Scan the entries below and extract each line with the word "Distances" in it.

--------

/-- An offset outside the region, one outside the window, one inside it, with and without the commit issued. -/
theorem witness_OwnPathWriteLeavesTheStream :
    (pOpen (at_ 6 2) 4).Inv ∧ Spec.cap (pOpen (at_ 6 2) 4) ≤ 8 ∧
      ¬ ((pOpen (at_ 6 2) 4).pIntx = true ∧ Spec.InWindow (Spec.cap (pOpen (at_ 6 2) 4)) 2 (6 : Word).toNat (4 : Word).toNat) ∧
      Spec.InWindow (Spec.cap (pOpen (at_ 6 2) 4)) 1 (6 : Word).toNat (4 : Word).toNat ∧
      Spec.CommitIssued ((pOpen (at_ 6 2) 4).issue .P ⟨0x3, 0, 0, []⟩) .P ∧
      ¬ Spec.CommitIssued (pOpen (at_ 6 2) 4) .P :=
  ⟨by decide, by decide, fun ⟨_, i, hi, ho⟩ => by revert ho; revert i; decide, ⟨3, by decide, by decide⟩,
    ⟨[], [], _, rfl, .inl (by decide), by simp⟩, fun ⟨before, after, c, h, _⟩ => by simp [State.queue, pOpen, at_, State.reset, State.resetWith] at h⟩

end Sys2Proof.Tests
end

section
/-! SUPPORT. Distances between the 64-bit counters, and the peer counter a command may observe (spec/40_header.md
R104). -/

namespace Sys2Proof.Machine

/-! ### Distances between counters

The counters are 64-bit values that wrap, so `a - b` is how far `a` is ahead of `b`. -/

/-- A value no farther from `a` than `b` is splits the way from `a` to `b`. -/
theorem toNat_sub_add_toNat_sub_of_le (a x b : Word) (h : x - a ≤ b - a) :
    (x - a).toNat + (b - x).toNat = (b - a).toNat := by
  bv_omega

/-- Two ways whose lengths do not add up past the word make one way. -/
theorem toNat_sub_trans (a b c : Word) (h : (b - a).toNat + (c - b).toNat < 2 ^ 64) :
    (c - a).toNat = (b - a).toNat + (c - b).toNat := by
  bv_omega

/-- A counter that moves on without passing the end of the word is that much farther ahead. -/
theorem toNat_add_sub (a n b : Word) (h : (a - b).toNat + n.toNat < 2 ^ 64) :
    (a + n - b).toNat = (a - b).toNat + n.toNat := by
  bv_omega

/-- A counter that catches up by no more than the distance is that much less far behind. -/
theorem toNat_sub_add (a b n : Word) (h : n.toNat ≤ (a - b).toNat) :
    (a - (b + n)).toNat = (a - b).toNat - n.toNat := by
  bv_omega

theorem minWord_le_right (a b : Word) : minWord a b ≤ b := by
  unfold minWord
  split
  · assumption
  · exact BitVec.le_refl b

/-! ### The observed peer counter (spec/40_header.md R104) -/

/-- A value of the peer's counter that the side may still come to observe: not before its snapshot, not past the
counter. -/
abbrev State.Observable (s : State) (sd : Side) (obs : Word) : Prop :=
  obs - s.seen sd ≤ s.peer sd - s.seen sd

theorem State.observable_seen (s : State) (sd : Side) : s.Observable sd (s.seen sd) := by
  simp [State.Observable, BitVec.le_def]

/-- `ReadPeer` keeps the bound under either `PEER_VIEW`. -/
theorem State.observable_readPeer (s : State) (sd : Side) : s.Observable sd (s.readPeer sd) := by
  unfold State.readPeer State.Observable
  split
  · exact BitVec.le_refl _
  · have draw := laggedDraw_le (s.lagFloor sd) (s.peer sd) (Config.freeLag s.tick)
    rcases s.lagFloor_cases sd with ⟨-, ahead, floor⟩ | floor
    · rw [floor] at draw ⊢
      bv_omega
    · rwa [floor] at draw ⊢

--------

• _RESULT_:
/-! SUPPORT. Distances between the 64-bit counters, and the peer counter a command may observe (spec/40_header.md
/-! ### Distances between counters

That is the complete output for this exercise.